The name is pretty self-explanatory. The Breakfast diet was developed by Daniela Jakubowicz, a professor at the Virginia Commonwealth University.
The diet resulted from a study that showed that people who had a filling breakfast consumed more calories but managed to lose more weight when compared to those who had a normal breakfast. Eight months into the study, the big breakfast group had lost 21% of their body weight while the other group had lost a paltry 4.5%!
We all know that carbohydrates are responsible for most food and weight problems. That is why most diet plans ask followers to limit their consumption of carbs. But the Big Breakfast diet says that dieters may have as much food as they want so long as the intake is before 9 am!
The premise of the diet is simple: Enjoy a carbohydrate rich breakfast of 600 calories followed by small, low-fat meals throughout the day. This appeases hunger and quells carb-cravings.
The author provides specific calorific breakdown of the three main meals.
- Breakfast: 610 calories
- Lunch: 395 calories
- Dinner: 235 calories
According to the author, most people overeat due to carb cravings. A heavy breakfast not only kills carb carvings, it also boosts metabolism and reduces hunger pangs throughout the day. Such an eating pattern keeps diseases away and helps people lose weight.
The Big Breakfast diet also recommends the intake of something sweet along with breakfast. In the mornings, your serotonin levels are high and your cravings are at their lowest ebb. By having sweets at such a time, you can reduce your cravings, according to the book.
All kinds of foods are allowed so long as dieters stick to the daily limit of 1200 calories per day. Dieters are given a helping hand through the 28 day meal plan and recipes in the book.
Although an increase in daily activities is recommended, exercise is not considered to be an important part of the Big Breakfast Diet plan.
The Big Breakfast diet: A review
You know what they say about eating breakfast like a king, lunch like a prince and supping like a pauper? The same principle is applied here – with sufficient explanations and guidelines!
By eating a huge amount of food in the mornings, you give your metabolism a kick-start. You also reduce cravings.
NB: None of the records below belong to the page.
/-! ### putBit -/
@[simp] theorem putBit_img (s : State) (f : FieldRef) (i : Nat) (b : Bool) : (s.putBit f i b).img = s.img := rfl
@[simp] theorem putBit_secLen (s : State) (f : FieldRef) (i : Nat) (b : Bool) : (s.putBit f i b).secLen = s.secLen := rfl
@[simp] theorem putBit_periodUs (s : State) (f : FieldRef) (i : Nat) (b : Bool) : (s.putBit f i b).periodUs = s.periodUs := rfl
@[simp] theorem putBit_siteNs (s : State) (f : FieldRef) (i : Nat) (b : Bool) : (s.putBit f i b).siteNs = s.siteNs := rfl
@[simp] theorem putBit_siteFrac (s : State) (f : FieldRef) (i : Nat) (b : Bool) : (s.putBit f i b).siteFrac = s.siteFrac := rfl
@[simp] theorem putBit_ports (s : State) (f : FieldRef) (i : Nat) (b : Bool) : (s.putBit f i b).ports = s.ports := rfl
@[simp] theorem putBit_cwy (s : State) (f : FieldRef) (i : Nat) (b : Bool) : (s.putBit f i b).cwy = s.cwy := rfl
@[simp] theorem putBit_load (s : State) (f : FieldRef) (i : Nat) (b : Bool) : (s.putBit f i b).load = s.load := rfl
@[simp] theorem putBit_mem (s : State) (f : FieldRef) (i : Nat) (b : Bool) : (s.putBit f i b).mem = s.mem := rfl
@[simp] theorem putBit_truss (s : State) (f : FieldRef) (i : Nat) (b : Bool) : (s.putBit f i b).truss = s.truss := rfl
@[simp] theorem putBit_spn (s : State) (f : FieldRef) (i : Nat) (b : Bool) : (s.putBit f i b).spn = s.spn := rfl
@[simp] theorem putBit_phs (s : State) (f : FieldRef) (i : Nat) (b : Bool) : (s.putBit f i b).phs = s.phs := rfl
@[simp] theorem putBit_kst (s : State) (f : FieldRef) (i : Nat) (b : Bool) : (s.putBit f i b).kst = s.kst := rfl
@[simp] theorem putBit_arc (s : State) (f : FieldRef) (i : Nat) (b : Bool) : (s.putBit f i b).arc = s.arc := rfl
@[simp] theorem putBit_prp (s : State) (f : FieldRef) (i : Nat) (b : Bool) : (s.putBit f i b).prp = s.prp := rfl
@[simp] theorem putBit_tol (s : State) (f : FieldRef) (i : Nat) (b : Bool) : (s.putBit f i b).tol = s.tol := rfl
@[simp] theorem putBit_pyl (s : State) (f : FieldRef) (i : Nat) (b : Bool) : (s.putBit f i b).pyl = s.pyl := rfl
@[simp] theorem putBit_grd (s : State) (f : FieldRef) (i : Nat) (b : Bool) : (s.putBit f i b).grd = s.grd := rfl
@[simp] theorem putBit_mods (s : State) (f : FieldRef) (i : Nat) (b : Bool) : (s.putBit f i b).mods = s.mods := rfl
@[simp] theorem putBit_hkp (s : State) (f : FieldRef) (i : Nat) (b : Bool) : (s.putBit f i b).hkp = s.hkp := rfl
@[simp] theorem putBit_sty (s : State) (f : FieldRef) (i : Nat) (b : Bool) : (s.putBit f i b).sty = s.sty := rfl
@[simp] theorem putBit_vlk (s : State) (f : FieldRef) (i : Nat) (b : Bool) : (s.putBit f i b).vlk = s.vlk := rfl
@[simp] theorem putBit_can (s : State) (f : FieldRef) (i : Nat) (b : Bool) : (s.putBit f i b).can = s.can := rfl
@[simp] theorem putBit_trs (s : State) (f : FieldRef) (i : Nat) (b : Bool) : (s.putBit f i b).trs = s.trs := rfl
@[simp] theorem putBit_pwr (s : State) (f : FieldRef) (i : Nat) (b : Bool) : (s.putBit f i b).pwr = s.pwr := rfl
@[simp] theorem putBit_freeCtr (s : State) (f : FieldRef) (i : Nat) (b : Bool) : (s.putBit f i b).freeCtr = s.freeCtr := rfl
@[simp] theorem putBit_rdata (s : State) (f : FieldRef) (i : Nat) (b : Bool) : (s.putBit f i b).rdata = s.rdata := rfl
@[simp] theorem putBit_pending (s : State) (f : FieldRef) (i : Nat) (b : Bool) : (s.putBit f i b).pending = s.pending := rfl

/-! ### setPort -/
@[simp] theorem setPort_regs (s : State) (q v : Nat) : (s.setPort q v).regs = s.regs := rfl
@[simp] theorem setPort_img (s : State) (q v : Nat) : (s.setPort q v).img = s.img := rfl
@[simp] theorem setPort_secLen (s : State) (q v : Nat) : (s.setPort q v).secLen = s.secLen := rfl
@[simp] theorem setPort_periodUs (s : State) (q v : Nat) : (s.setPort q v).periodUs = s.periodUs := rfl
@[simp] theorem setPort_siteNs (s : State) (q v : Nat) : (s.setPort q v).siteNs = s.siteNs := rfl
@[simp] theorem setPort_siteFrac (s : State) (q v : Nat) : (s.setPort q v).siteFrac = s.siteFrac := rfl
@[simp] theorem setPort_cwy (s : State) (q v : Nat) : (s.setPort q v).cwy = s.cwy := rfl
@[simp] theorem setPort_load (s : State) (q v : Nat) : (s.setPort q v).load = s.load := rfl
@[simp] theorem setPort_mem (s : State) (q v : Nat) : (s.setPort q v).mem = s.mem := rfl
@[simp] theorem setPort_truss (s : State) (q v : Nat) : (s.setPort q v).truss = s.truss := rfl
@[simp] theorem setPort_spn (s : State) (q v : Nat) : (s.setPort q v).spn = s.spn := rfl
@[simp] theorem setPort_phs (s : State) (q v : Nat) : (s.setPort q v).phs = s.phs := rfl
@[simp] theorem setPort_kst (s : State) (q v : Nat) : (s.setPort q v).kst = s.kst := rfl
@[simp] theorem setPort_arc (s : State) (q v : Nat) : (s.setPort q v).arc = s.arc := rfl
@[simp] theorem setPort_prp (s : State) (q v : Nat) : (s.setPort q v).prp = s.prp := rfl
@[simp] theorem setPort_tol (s : State) (q v : Nat) : (s.setPort q v).tol = s.tol := rfl
@[simp] theorem setPort_pyl (s : State) (q v : Nat) : (s.setPort q v).pyl = s.pyl := rfl
@[simp] theorem setPort_grd (s : State) (q v : Nat) : (s.setPort q v).grd = s.grd := rfl
@[simp] theorem setPort_mods (s : State) (q v : Nat) : (s.setPort q v).mods = s.mods := rfl
@[simp] theorem setPort_hkp (s : State) (q v : Nat) : (s.setPort q v).hkp = s.hkp := rfl
@[simp] theorem setPort_sty (s : State) (q v : Nat) : (s.setPort q v).sty = s.sty := rfl
@[simp] theorem setPort_vlk (s : State) (q v : Nat) : (s.setPort q v).vlk = s.vlk := rfl
@[simp] theorem setPort_can (s : State) (q v : Nat) : (s.setPort q v).can = s.can := rfl
@[simp] theorem setPort_trs (s : State) (q v : Nat) : (s.setPort q v).trs = s.trs := rfl
@[simp] theorem setPort_pwr (s : State) (q v : Nat) : (s.setPort q v).pwr = s.pwr := rfl
@[simp] theorem setPort_freeCtr (s : State) (q v : Nat) : (s.setPort q v).freeCtr = s.freeCtr := rfl
@[simp] theorem setPort_rdata (s : State) (q v : Nat) : (s.setPort q v).rdata = s.rdata := rfl
@[simp] theorem setPort_pending (s : State) (q v : Nat) : (s.setPort q v).pending = s.pending := rfl
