-- ==== Sys2Proof/Laws/Kept.lean ====
section
/-! SUPPORT. Operation by operation, chapter by chapter: memory, image, section lengths, control period and queue stay as they were. Not
here: the few operations that write memory or replace the image (Laws/Tame.lean). -/

namespace Sys2Proof.Machine

set_option Elab.async false

/-! ### FaultOps -/

@[simp] theorem State.modLink_kept (s : State) (l : Nat) (f : Link → Link) :
    (State.modLink s l f).kept = s.kept := by
  exact (rfl)

@[simp] theorem State.modNode_kept (s : State) (n : Nat) (f : Node → Node) :
    (State.modNode s n f).kept = s.kept := by
  exact (rfl)

@[simp] theorem State.modOut_kept (s : State) (m : Nat) (f : Outlet → Outlet) :
    (State.modOut s m f).kept = s.kept := by
  exact (rfl)

@[simp] theorem State.modIn_kept (s : State) (n : Nat) (f : SafeIn → SafeIn) :
    (State.modIn s n f).kept = s.kept := by
  exact (rfl)

@[simp] theorem State.syncLower_kept (s : State) :
    (State.syncLower s).kept = s.kept := by
  simp [State.syncLower]

@[simp] theorem State.lowerBroadcast_kept (s : State) :
    (State.lowerBroadcast s).kept = s.kept := by
  simp [State.lowerBroadcast]

@[simp] theorem State.abandonChecks_kept (s : State) (outsMask : Nat) :
    (State.abandonChecks s outsMask).kept = s.kept := by
  simp [State.abandonChecks]

@[simp] theorem State.abandonXps_kept (s : State) (piers : Nat) :
    (State.abandonXps s piers).kept = s.kept := by
  simp [State.abandonXps]

@[simp] theorem State.assertSafe_kept (s : State) :
    (State.assertSafe s).kept = s.kept := by
  simp [State.assertSafe]

@[simp] theorem State.outputsOff_kept (s : State) (m : Nat) :
    (State.outputsOff s m).kept = s.kept := by
  simp [State.outputsOff]

@[simp] theorem State.setArmed_kept (s : State) (m : Nat) :
    (State.setArmed s m).kept = s.kept := by
  simp [State.setArmed]

@[simp] theorem State.settleOutputs_kept (s : State) :
    (State.settleOutputs s).kept = s.kept := by
  simp [State.settleOutputs]

@[simp] theorem State.settleDisarm_kept (s : State) :
    (State.settleDisarm s).kept = s.kept := by
  simp [State.settleDisarm]

@[simp] theorem State.syncQueue_kept (s : State) :
    (State.syncQueue s).kept = s.kept := by
  exact (rfl)

@[simp] theorem State.syncLatch_kept (s : State) :
    (State.syncLatch s).kept = s.kept := by
  simp [State.syncLatch]

@[simp] theorem State.writeRec_kept (s : State) (r : FaultRec) :
    (State.writeRec s r).kept = s.kept := by
  exact (rfl)

@[simp] theorem State.classB_kept (s : State) (r : FaultRec) :
    (State.classB s r).kept = s.kept := by
  simp [State.classB]

@[simp] theorem State.startHandling_kept (s : State) (r : FaultRec) :
    (State.startHandling s r).kept = s.kept := by
  simp only [State.startHandling]; repeat' split
  all_goals simp

@[simp] theorem State.meetManager_kept (s : State) (r : FaultRec) :
    (State.meetManager s r).kept = s.kept := by
  unfold State.meetManager; repeat' split
  all_goals simp

@[simp] theorem State.report_kept (s : State) (code cls src outlets piers : Nat) :
    (State.report s code cls src outlets piers).kept = s.kept := by
  simp [State.report]

@[simp] theorem State.reportOutlet_kept (s : State) (code cls src m : Nat) :
    (State.reportOutlet s code cls src m).kept = s.kept := by
  simp [State.reportOutlet]

@[simp] theorem State.reportPier_kept (s : State) (code cls src n : Nat) :
    (State.reportPier s code cls src n).kept = s.kept := by
  simp [State.reportPier]

@[simp] theorem State.reportNone_kept (s : State) (code cls src : Nat) :
    (State.reportNone s code cls src).kept = s.kept := by
  simp [State.reportNone]

@[simp] theorem State.syncInput_kept (s : State) (n : Nat) :
    (State.syncInput s n).kept = s.kept := by
  exact (rfl)

@[simp] theorem State.releaseCause_kept (s : State) (r : FaultRec) :
    (State.releaseCause s r).kept = s.kept := by
  simp [State.releaseCause]

@[simp] theorem State.clearFaults_kept (s : State) (p : FaultRec → Bool) :
    (State.clearFaults s p).kept = s.kept := by
  simp [State.clearFaults]

@[simp] theorem State.pressAct_kept (s : State) :
    (State.pressAct s).kept = s.kept := by
  simp [State.pressAct]

@[simp] theorem State.endHandling_kept (s : State) :
    (State.endHandling s).kept = s.kept := by
  simp only [State.endHandling]; repeat' split
  all_goals simp
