theorem exec_grdTrigger_pin {s : State} {u : Fin 2} {g k : Fin 4} {rising : Bool} (hl : s.listens u g 1 = true)
    (hg : s.get (Fld.GRD_U_TRG_GSEL u g) = k.val) (he : (s.get (Fld.GRD_U_TRG_EDGE u g)).testBit (if rising then 0 else 1) = true) :
    exec (.grdTrigger u ⟨g, .pin k rising⟩) s = .next (s.trigger u g) :=
  congrArg Host.Outcome.next (if_pos (by simp [hl, hg, he]))

theorem exec_grdTrigger_period {s : State} {u : Fin 2} {g : Fin 4} (hl : s.listens u g 2 = true) (hf : (s.gu u).fired.testBit g = false) :
    exec (.grdTrigger u ⟨g, .period⟩) s = .next ((s.modGu u (fun k => { k with fired := mset k.fired g true })).trigger u g) :=
  congrArg Host.Outcome.next ((if_pos hl).trans (if_neg (by simp [hf])))

theorem exec_grdTrigger_port {s : State} {u : Fin 2} {g : Fin 4} (hl : s.listens u g 3 = true) (hn : (s.gu u).seen.testBit g = false)
    (hp : (s.outPort (2176 + 4 * u.val + g.val)).testBit 0 = true) :
    exec (.grdTrigger u ⟨g, .port⟩) s = .next ((s.modGu u (fun k => { k with seen := mset k.seen g true })).trigger u g) := by
  have hp' : (s.outPort (trgPort u g)).testBit 0 = true := hp
  refine congrArg Host.Outcome.next ((if_pos hl).trans ?_)
  simp only [State.portEdge, hn, hp', Bool.not_false, Bool.and_self, if_true]

section
variable {s r : State} (h : s.Marked r) {u : Fin 2} {g : Fin 4}
include h

theorem State.Marked.groupEntries : r.groupEntries u g = s.groupEntries u g := by rw [h.1]; rfl

theorem State.Marked.bit (f : FieldRef) : r.bit f = s.bit f := by rw [h.1]; rfl

theorem State.Marked.reg (a : Nat) : r.reg a = s.reg a := by rw [h.1]; rfl

theorem State.Marked.mem : r.mem = s.mem := by rw [h.1]

theorem State.Marked.waits (v : Nat) : (r.gu v).pend = (s.gu v).pend ∧ (r.gu v).far = (s.gu v).far ∧ (r.gu v).grp = (s.gu v).grp := by
  simpa only [GUnit.waits, Prod.mk.injEq] using h.2.2 v

/-- A group that passes entry 31 counts an overrun. -/
theorem trigger_of_none (hn : s.groupEntries u g = none) : r.trigger u g = r.tovr u g :=
  if_pos (by rw [h.groupEntries, hn]; rfl)

/-- A group that is pending counts an overrun. -/
theorem trigger_of_pending (he : (s.groupEntries u g).isSome = true) (hb : s.calBusy u = false) (hp : (s.gu u).pend.testBit g = true) :
    r.trigger u g = r.tovr u g := by
  have he' : (r.groupEntries u g).isNone = false := by rw [h.groupEntries]; simpa using he
  have hb' : r.calBusy u = false := (h.bit _).trans hb
  have hp' : (r.gu u).pend.testBit g = true := by rw [(h.waits u).1, hp]
  simp [State.trigger, he', hb', hp']

/-- A group of its own becomes pending. -/
theorem trigger_own (hen : s.bit (Fld.GRD_U_CTRL_EN u) = true) (he : (s.groupEntries u g).isSome = true) (hb : s.calBusy u = false)
    (hg : (s.gu u).grp = none) (hp : (s.gu u).pend.testBit g = false) :
    r.trigger u g = r.requeued u (fun k => { k with pend := mset k.pend g true }) := by
  have he' : (r.groupEntries u g).isNone = false := by rw [h.groupEntries]; simpa using he
  have hb' : r.calBusy u = false := (h.bit _).trans hb
  have hen' : r.bit (Fld.GRD_U_CTRL_EN u) = true := (h.bit _).trans hen
  obtain ⟨hpend, -, hgrp⟩ := h.waits u
  simp [State.trigger, State.requeued, he', hb', hen', hpend, hp, hgrp, hg]

/-- While its unit calibrates, the group waits with the other unit. -/
theorem trigger_far (hen : s.bit (Fld.GRD_U_CTRL_EN (1 - u.val)) = true) (he : (s.groupEntries u g).isSome = true) (hb : s.calBusy u = true)
    (hg : (s.gu (1 - u.val)).grp = none) (hp : (s.gu (1 - u.val)).far.testBit g = false) :
    r.trigger u g = r.requeued (1 - u.val) (fun k => { k with far := mset k.far g true }) := by
  have he' : (r.groupEntries u g).isNone = false := by rw [h.groupEntries]; simpa using he
  have hb' : r.calBusy u = true := (h.bit _).trans hb
  have hen' : r.bit (Fld.GRD_U_CTRL_EN (1 - u.val)) = true := (h.bit _).trans hen
  have hu : ¬ 1 - u.val = u.val := by omega
  obtain ⟨-, hfar, hgrp⟩ := h.waits (1 - u.val)
  simp [State.trigger, State.requeued, he', hb', hen', hfar, hp, hgrp, hg, hu]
A huge breakfast keeps your blood sugar levels high and you may experience less hunger pangs in between.
Pros:
- A huge breakfast appeases hunger and reduces cravings
- No foods are left out
- A moderately high protein intake is recommended, which keeps muscles, tissues and bones in good health
- Meal plan and recipes are included
- Plan is based on research
Cons:
- Research has been criticized by experts
- No emphasis on healthy foods and encourages unhealthy foods
- Restricts calories
In Conclusion
Although the study seems to indicate the need for a heavy breakfast, it is not possible to conclude that a heavy breakfast alone can help people lose weight. Besides, the specific ratios of proteins, carbohydrates and fats make this a difficult diet to follow. The diet does not restrict the intake of unhealthy foods. In all, this diet cannot be followed in the long run.